The second part of the book discusses responses of three types of institutions to biotechnical development: American universities, domestic agricultural cooperatives and international agriculture research centers. Until recently, most agricultural innovation could not be protected by patents and other forms of intellectual property, but papers in this part reveal that changes in the law have had a major impact by shifting R&D funding from the public to the private sector. For example, some university administrators have become interested in "technology transfer," and one essay presents an empirical study of factors influencing university biotechnical patent activity. Among its findings is that: A professional staff is useful if more patent activity is desired, but patent activity is inhibited if academic career advancement primarily depends on publication of peer-reviewed primary research.1
In the third part of the book, the effects of proprietary rights in biotechnology are also discussed, but the main concern is the effects of, e.g., the need for regulatory compliance. While the first essay is quite broad, the second and third focus on federal regulation and examine, respectively, the likely impact of regulation on the use of genetically engineered organisms in dairy fermentation and on the use of growth hormones in milk and meat production.

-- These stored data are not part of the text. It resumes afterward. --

-- ==== Sys2Proof/Tests/Slice0.lean ====
section
/-! SUPPORT. Tests. Expected results come from spec/95_test_vectors.md (vector names in the comments) and from the rules'
own examples. A witness shows that the hypotheses of an obligation can be met, at the ends of their ranges. -/

set_option Elab.async false

namespace Sys2Proof.Tests

open Sys2Proof.Machine

/-- The answer is a next state for which `p` holds. -/
def nextWith (o : Answer) (p : State → Bool) : Bool :=
  match o with
  | .next t => p t
  | .fault _ => false
  | .refused _ => false

/-- Whether bytes are no instruction. -/
def rejected (r : Except DecodeReject Instr) : Bool :=
  match r with
  | .ok _ => false
  | .error _ => true

/-- The instruction a word decodes to. -/
def decoded (strict : Bool) (w : Word) : Option Instr := (decodeUnder strict w).toOption

/-- The reset state with the word `w` at `a`, PC there, and one Cycle event to come. -/
def ready (a w : Nat) (r : Byte := 0) : State :=
  (({ State.reset with pc := BitVec.ofNat 16 a } : State).withFetchWord 16 w).setInbox [.cycle r]

/-- V[0], V[1], ... from a list. -/
def withV (s : State) (bs : List Byte) : State := s.setVFrom 0 bs

/-- I set, and bytes placed there. -/
def withI (s : State) (a : Nat) (bs : List Byte := []) : State :=
  (s.setMem (Memory.place s.mem a bs)).setI (BitVec.ofNat 16 a)

/-- Keys pressed. -/
def withKeys (s : State) (ks : List RegIdx) : State := s.setKeypad (ks.foldl (fun k i => k.set i.val true) s.keys)

/-- The depth of the stack. -/
def withSp (s : State) (n : Fin 17) : State := s.setStack s.stack n

/-- The lit pixels among a list. -/
def lit (s : State) (ps : List (Fin 64 × Fin 32)) : Bool := ps.all (fun p => Display.pixel s.display p.1 p.2)

/-- How many pixels are lit. -/
def litCount (s : State) : Nat := (s.display.toList.map (fun c => c.toList.foldr (fun b n => cond b (n + 1) n) 0)).sum

/-- FR has this kind, this address and the word `w` of an instruction at `a`, and RS is QUIT with PC at `a`. -/
def stopped (t : State) (k : FatalKind) (a w addr : Nat) : Bool :=
  t.rs == .quit && t.pc.toNat == a &&
  t.fr == { valid := true, kind := k, pc := BitVec.ofNat 16 a, opcode := BitVec.ofNat 16 w, opcodeValid := true,
            addr := BitVec.ofNat 17 addr }

/-! ## Well-formedness -/

/-- Each check of WellFormed refuses an ill-formed term (R83, STRICT_DECODE = true). -/
theorem test_wellFormed_refuses :
    Instr.wellFormedUnder true (.cls 5) = false ∧ Instr.wellFormedUnder true (.ret 1) = false ∧
    Instr.wellFormedUnder true (.seReg 1 2 3) = false ∧ Instr.wellFormedUnder true (.sneReg 1 2 0xF) = false := by decide

theorem test_wellFormed_admits :
    Instr.wellFormedUnder true (.cls 0) = true ∧ Instr.wellFormedUnder true (.sneReg 1 2 0) = true ∧
    Instr.wellFormed (.cls 5) = true ∧ Instr.wellFormed (.seReg 1 2 3) = true := by decide

/-! ## Decoding: a word of every row of R84, its bits written out -/

theorem test_decode_class_0 :
    decoded false 0b0000_0000_1110_0000 = some (.cls 0) ∧ decoded false 0b0000_0000_1110_1110 = some (.ret 0) := by decide

theorem test_decode_classes_1_to_4 :
    decoded false 0b0001_1010_1011_1100 = some (.jp 0xABC) ∧ decoded false 0b0010_0011_0000_0000 = some (.call 0x300) ∧
    decoded false 0b0011_0011_0001_0000 = some (.seByte 3 0x10) ∧
    decoded false 0b0100_0011_0001_0001 = some (.sneByte 3 0x11) := by decide

theorem test_decode_classes_5_to_7_and_9 :
    decoded false 0b0101_0001_0010_0000 = some (.seReg 1 2 0) ∧ decoded false 0b0110_1010_0000_0101 = some (.ldByte 10 5) ∧
    decoded false 0b0111_1111_0000_0001 = some (.addByte 15 1) ∧
    decoded false 0b1001_0001_0010_0000 = some (.sneReg 1 2 0) := by decide

theorem test_decode_class_8 :
    decoded false 0b1000_0001_0010_0000 = some (.ldReg 1 2) ∧ decoded false 0b1000_0001_0010_0001 = some (.orReg 1 2) ∧
    decoded false 0b1000_0001_0010_0010 = some (.andReg 1 2) ∧ decoded false 0b1000_0001_0010_0011 = some (.xorReg 1 2) ∧
    decoded false 0b1000_0001_0010_0100 = some (.addReg 1 2) ∧ decoded false 0b1000_0001_0010_0101 = some (.subReg 1 2) ∧
    decoded false 0b1000_0001_0010_0110 = some (.shr 1 2) ∧ decoded false 0b1000_0001_0010_0111 = some (.subn 1 2) ∧
    decoded false 0b1000_0001_0010_1110 = some (.shl 1 2) := by decide

theorem test_decode_classes_A_to_D :
    decoded false 0b1010_0001_0010_0011 = some (.ldI 0x123) ∧ decoded false 0b1011_0101_0000_0000 = some (.jpV0 0x500) ∧
    decoded false 0b1100_0011_0011_1100 = some (.rnd 3 0x3C) ∧
    decoded false 0b1101_0001_0010_0011 = some (.drw 1 2 3) := by decide

theorem test_decode_class_E :
    decoded false 0b1110_0001_1001_1110 = some (.skp 1) ∧ decoded false 0b1110_0001_1010_0001 = some (.sknp 1) := by decide

theorem test_decode_class_F :
    decoded false 0b1111_0001_0000_0111 = some (.ldVxDt 1) ∧ decoded false 0b1111_0010_0000_1010 = some (.ldVxK 2) ∧
    decoded false 0b1111_0000_0001_0101 = some (.ldDtVx 0) ∧ decoded false 0b1111_0000_0001_1000 = some (.ldStVx 0) ∧
    decoded false 0b1111_0010_0001_1110 = some (.addI 2) ∧ decoded false 0b1111_0011_0010_1001 = some (.ldF 3) ∧
    decoded false 0b1111_0000_0011_0011 = some (.ldB 0) ∧ decoded false 0b1111_0010_0101_0101 = some (.store 2) ∧
    decoded false 0b1111_0010_0110_0101 = some (.load 2) := by decide

/-- DEC-3, DEC-6, DEC-7, and the neighbours of the sub-codes. -/
theorem test_decode_rejects :
    [0x0000, 0x00E1, 0x0ABC, 0x8AB8, 0x8ABD, 0x8ABF, 0xE09F, 0xE1A0, 0xF0FF, 0xF030, 0xF075].all
      (fun w => rejected (decode w)) = true := by decide

/-- DEC-2, DEC-5: what STRICT_DECODE changes. -/
theorem test_decode_strict :
    decoded false 0x01E0 = some (.cls 1) ∧ decoded false 0x5AB3 = some (.seReg 0xA 0xB 3) ∧
    [0x01E0, 0x0FEE, 0x5AB3, 0x9AB1].all (fun w => rejected (decodeUnder true w)) = true ∧
    decoded true 0x00E0 = some (.cls 0) ∧ decoded true 0x9AB0 = some (.sneReg 0xA 0xB 0) := by decide

/-- DEC-1. -/
theorem test_fields :
    fieldC 0xD123 = 0xD ∧ fieldX 0xD123 = 1 ∧ fieldY 0xD123 = 2 ∧ fieldN 0xD123 = 3 ∧ fieldNN 0xD123 = 0x23 ∧
    fieldNNN 0xD123 = 0x123 := by decide

/-- One word is two bytes, the high one first (R54); fewer are rejected by name. -/
theorem test_decode_bytes :
    decodeBytes [0x6A, 0x05, 0x12, 0x00] = .ok (.ldByte 10 5, [0x12, 0x00]) ∧
    decodeBytes [0x6A] = .error .truncated ∧ decodeTableWord 16 0x6A05 = some (.ldByte 10 5) ∧
    decodeTableWord 16 0x8AB8 = none := by decide

/-! ## Fetch and Cycle -/

/-- FET-1. -/
theorem test_fetch_last_word : nextWith (step (ready 0xFFE 0x1200)) (fun t => t.pc == 0x200) = true := by decide

/-- FET-2, FET-3, CF-7, CF-12. -/
theorem test_fetch_beyond_memory :
    [0xFFF, 0x1000, 0x10FE, 0x1002].map (fun a => nextWith
        (step { State.reset with pc := BitVec.ofNat 16 a, inbox := [.cycle 0] })
        (fun t => t.fr.kind == .memOobFetch && t.fr.pc.toNat == a && !t.fr.opcodeValid && t.fr.opcode == 0 &&
          t.fr.addr.toNat == max a 0x1000 && t.rs == .quit && t.pc.toNat == a)) = [true, true, true, true] := by decide

/-- FET-4: an odd PC. -/
theorem test_fetch_odd :
    nextWith (step (ready 0x201 0x6A07)) (fun t => t.getV 10 == 7 && t.pc == 0x203) = true := by decide

/-- DEC-3, DEC-4. -/
theorem test_unknown_opcode :
    nextWith (step (ready 0x200 0x0000)) (fun t => t.pc == 0x202 && t.rs == .running && !t.fr.valid) = true ∧
    nextWith (unknownOpcodeUnder .fatal 0x0000 { State.reset with pc := 0x202 })
      (fun t => stopped t .unknownOpcode 0x200 0x0000 0) = true := by decide

/-- DEC-3: the trace of an unknown opcode (R266). -/
theorem test_trace_unknown_opcode :
    nextWith (step (ready 0x200 0x0000))
      (fun t => stepTrace false (ready 0x200 0x0000) t == [.unknownOpcode 0x200 0x0000] &&
        stepTrace true (ready 0x200 0x6A05) t == [.cycle 0x200 0x6A05]) = true := by decide

/-! ## Display -/

/-- DSP-1. -/
theorem test_cls :
    nextWith (step ((ready 0x200 0x00E0).setDisplay (Display.flip Display.blank 5 6)))
      (fun t => litCount t == 0 && t.pc == 0x202) = true := by decide +kernel

/-- DSP-2, DSP-3: the draw wraps in x and in y. -/
theorem test_drw_wraps :
    nextWith (step (withV (withI (ready 0x200 0xD011) 0x300 [0xC0]) [63, 0]))
      (fun t => lit t [(63, 0), (0, 0)] && litCount t == 2 && t.getV vf == 0) = true ∧
    nextWith (step (withV (withI (ready 0x200 0xD012) 0x300 [0x80, 0x80]) [0, 31]))
      (fun t => lit t [(0, 31), (0, 0)] && litCount t == 2 && t.getV vf == 0) = true := by decide +kernel

/-- DSP-10 and DSP-8: collision, and VF as a coordinate. -/
theorem test_drw_collision :
    nextWith (step ((withV (withI (ready 0x200 0xD011) 0x300 [0x60]) [0, 0]).setDisplay (Display.flip Display.blank 1 0)))
      (fun t => lit t [(2, 0)] && litCount t == 1 && t.getV vf == 1) = true ∧
    nextWith (step ((withI (ready 0x200 0xDF11) 0x300 [0x80]).setV vf 5))
      (fun t => lit t [(5, 0)] && litCount t == 1 && t.getV vf == 0) = true := by decide +kernel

Biotechnology ends with discussions of the evolution of policy debates from whether to how biotechnology will be used and the responses of federal and state officials. The concluding chapter, written by the editor, challenges policy analysts to be more responsive to the needs of Congress and challenges Congress to be more alert to as well as to use "policy knowledge."
Unfortunately, the potential utility of this book is diminished in two ways. First, while Webber acknowledges that legal and life sciences perspectives also must be considered in addressing future uses of biotechnology, his book offers scant treatment of more direct impacts on humans -- ones that may prove to transcend those raised by agricultural applications.2 Further, while projected behavior of the private sector plays a major role in the book, papers were written from what appear to be primarily governmental and academic perspectives. It would have been useful to have had contributions from people more directly representing views of the private sector.
Bradley J. Olson*
2 See, e.g., the review of Freedman's book infra at 177.
*Mr. Olson received his B.A. (Biology) from Central Connecticut State University and his M.S. from the University of Connecticut. He has several years of laboratory experience in biochemistry and has completed his first year at Franklin Pierce Law Center.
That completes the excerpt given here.